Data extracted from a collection
-- ==== Sys2Proof/Proofs/Cursor.lean ====
section
/-! SUPPORT. What the commands and the steps do to the cursor (10_state.md R24), and the statement on its range. -/

namespace Sys2Proof.Machine

/-! ## Each command in terms of the named operations -/

@[simp] theorem exec_next (s : State) :
    exec .next s = .next s.refreshIfExhausted.incrementCursor.readAtCursor := rfl

@[simp] theorem exec_seed (v : Word) (s : State) :
    exec (.seed v) s = .next ((s.seedWith v).respond 0x00000000#32 false) := rfl

@[simp] theorem exec_seedDefault (s : State) :
    exec .seedDefault s = .next ((s.seedWith defaultSeed).respond 0x00000000#32 false) := rfl

@[simp] theorem exec_illegal (s : State) :
    exec .illegal s = .next ((s.raise .ill).respond 0x00000000#32 true) := rfl

/-! ## The cursor -/

/-- The read of `NEXT` leaves the cursor, at index 624 too (42 R97). -/
@[simp] theorem State.readAtCursor_cur (s : State) : s.readAtCursor.cur = s.cur := by
  by_cases h : s.cur.toNat < 624
  · simp [s.read_inRange h]
  · simp [s.read_outOfRange h]

/-- Whatever the cursor, the refresh check leaves it below 624: it twists otherwise. -/
theorem State.refreshIfExhausted_cur_le (s : State) : s.refreshIfExhausted.cur.toNat ≤ 623 := by
  rcases Nat.lt_or_ge s.cur.toNat 624 with h | h
  · rw [s.refresh_ready h]; omega
  · simp [s.refresh_exhausted h]

/-- The increment after the refresh check does not wrap. -/
theorem State.incrementCursor_refreshIfExhausted_cur_le (s : State) :
    s.refreshIfExhausted.incrementCursor.cur.toNat ≤ 624 := by
  have hle := s.refreshIfExhausted_cur_le
  rw [State.incrementCursor_cur, cursor_add_one _ (by omega)]
  omega

/-- Every command keeps the cursor in 0..624: `NEXT` by its refresh check, the seeding commands by
their twist, `ILLEGAL` because it leaves the cursor. -/
theorem exec_keeps_cur_le {i : Instr} {s t : State} (hs : s.cur.toNat ≤ 624)
    (h : exec i s = .next t) : t.cur.toNat ≤ 624 := by
  cases i with
  | next =>
    obtain rfl := Host.Outcome.next.inj ((exec_next s).symm.trans h)
    simpa using s.incrementCursor_refreshIfExhausted_cur_le
  | seed v =>
    obtain rfl := Host.Outcome.next.inj ((exec_seed v s).symm.trans h)
    simp
  | seedDefault =>
    obtain rfl := Host.Outcome.next.inj ((exec_seedDefault s).symm.trans h)
    simp
  | illegal =>
    obtain rfl := Host.Outcome.next.inj ((exec_illegal s).symm.trans h)
    simpa using hs

/-- Every step keeps the cursor in 0..624: reset twists, a run is its command, and the handshake
moves leave the cursor. -/
theorem step_keeps_cur_le {s t : State} (hs : s.cur.toNat ≤ 624) (h : step s = .next t) :
    t.cur.toNat ≤ 624 := by
  obtain ⟨-, -, rfl⟩ | ⟨-, -, -, -, rfl⟩ | ⟨w, -, -, -, -, hrun⟩ | ⟨-, -, -, -, -, rfl⟩ | ⟨-, -, rfl⟩ :=
    step_cases h
  · simp
  · simpa using hs
  · exact exec_keeps_cur_le (s := s.advance) (by simpa using hs) hrun
  · simpa using hs
  · simpa using hs
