-- ==== Sys2Proof/Machine/Flags.lean ====
section
/-! DEFINITION. The fields of STATUS and every change of them (10_state.md R27, R28; 60_exceptions.md R261). STATUS is never written
as a whole: each function below changes its own field and leaves the others, the reserved bits 3:2 among them. -/

namespace Sys2Proof.Machine

/-- The engine's three errors (R261). -/
inductive EngineError where
  | illegalCmd
  | invalidValue
  | invalidPadding
  deriving DecidableEq, Repr

/-- The code an error leaves in ECODE (R261). -/
def EngineError.code : EngineError → BitVec 4
  | .illegalCmd => 1
  | .invalidValue => 2
  | .invalidPadding => 3

/-- STATUS with VOK (bit 0) written (R146). -/
def statusWithVok (st : BitVec 8) (vok : Bool) : BitVec 8 := (st &&& 0xFE) ||| (if vok then 0x01 else 0x00)

/-- STATUS after an error: ERRL <- 1, ECODE <- code (R263). -/
def statusWithError (st : BitVec 8) (code : BitVec 4) : BitVec 8 := (st &&& 0x0D) ||| 0x02 ||| (code.setWidth 8 <<< 4)

/-- STATUS after CLRERR: ERRL <- 0, ECODE <- 0 (R194). -/
def statusCleared (st : BitVec 8) : BitVec 8 := st &&& 0x0D

/-- STATUS.VOK (R27). -/
def State.vok (s : State) : Bool := s.status.getLsbD 0

/-- STATUS.ERRL, the error latch (R27). -/
def State.errl (s : State) : Bool := s.status.getLsbD 1

/-- STATUS.ECODE (R27). -/
def State.ecode (s : State) : BitVec 4 := s.status.extractLsb' 4 4

/-- The reserved bits STATUS[3:2] (R27). -/
def State.statusReserved (s : State) : BitVec 2 := s.status.extractLsb' 2 2

/-- The condition PM_VFY computes: CHK == M (R146). -/
def verifies (c target : Chk) : Bool := c == target

end Sys2Proof.Machine
end

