-- ==== Sys2Proof/Safety.lean ====
section
/-! DEFINITION. What is true of every state a run from reset reaches, and the states a host call starts from and ends in, in the terms
the statements use. -/

namespace Sys2Proof.Machine

/-- The BCU's registers between commands: legal widths (R24), `CNT < TO` (R26), and ACC below `2^(FROM+TO−1)` (R25, R103). -/
abbrev State.BcuInRange (s : State) : Prop :=
  (1 ≤ s.fromW ∧ s.fromW ≤ 8) ∧ (1 ≤ s.toW ∧ s.toW ≤ 8) ∧ s.cnt.toNat < s.toW ∧ s.acc.toNat < 2 ^ (s.fromW + s.toW - 1)

/-- RSPQ within its capacity, which is a legal `RSP_DEPTH` (R8, R30). -/
abbrev State.QueueInDepth (s : State) : Prop :=
  Config.rspDepthMin ≤ s.rspDepth ∧ s.rspq.length ≤ s.rspDepth

/-- Whether ECODE and ECMD can be the record of one error (R261): code 1 with an illegal word, code 2 with a CV_PUSH word, code 3 with the
word of CV_FLUSH NOPAD. No other code is produced. -/
def errorRecord (code : BitVec 4) (w : CmdWord) : Bool :=
  match code.toNat with
  | 1 => (decode w).instr?.isNone
  | 2 => w &&& 0xFF00 == 0x8000
  | 3 => w == 0x9000
  | _ => false

/-- STATUS and ECMD agree: the reserved bits are 0 (R27), with ERRL = 0 there is no record (R29), with ERRL = 1 there is one (R261). -/
abbrev State.LatchConsistent (s : State) : Prop :=
  s.statusReserved = 0 ∧ (s.errl = false → s.ecode = 0 ∧ s.ecmd = 0) ∧ (s.errl = true → errorRecord s.ecode s.ecmd = true)

/-- The invariant of the machine. -/
abbrev State.Inv (s : State) : Prop := s.BcuInRange ∧ s.QueueInDepth ∧ s.LatchConsistent

/-- The clean state a host call starts from (R215), with nothing pending on the command port (R298). -/
abbrev State.Clean (s : State) : Prop :=
  s.errl = false ∧ s.rspq = [] ∧ s.cmds = [] ∧ Config.rspDepthMin ≤ s.rspDepth

/-- The engine is quiescent (R298): no command pending, none waiting. -/
abbrev State.Quiescent (s : State) : Prop := s.cmds = [] ∧ Config.rspDepthMin ≤ s.rspDepth

/-- The k words of a command fit (R59). -/
abbrev State.Fits (s : State) (k : Nat) : Prop := k = 0 ∨ s.rspq.length + k ≤ s.rspDepth

/-- The bits of a value of width `n`, most significant first (R56). -/
def msbBits : (n v : Nat) → List Bool
  | 0, _ => []
  | n + 1, v => v.testBit n :: msbBits n v

/-- The bits of a sequence of values of width `n`, in order. -/
def streamBits (n : Nat) (vs : List Nat) : List Bool := vs.flatMap (msbBits n)

/-- A turn of the agenda that clears RSPQ: a reset, or the engine's turn at an SRST. -/
def State.clearsQueue (s : State) : Bool :=
  match s.agenda with
  | [] => s.cmds.head? == some (encode .srst)
  | .engine :: _ => s.cmds.head? == some (encode .srst)
  | .reset :: _ => true
  | .writeCmd _ :: _ => false
  | .popRsp :: _ => false

end Sys2Proof.Machine
end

● **Action item**: When the word "check" occurs in a line above, list that line.

● **Solution to the problem**:
/-- Whatever the cursor, the refresh check leaves it below 624: it twists otherwise. -/
/-- The increment after the refresh check does not wrap. -/
/-- Every command keeps the cursor in 0..624: `NEXT` by its refresh check, the seeding commands by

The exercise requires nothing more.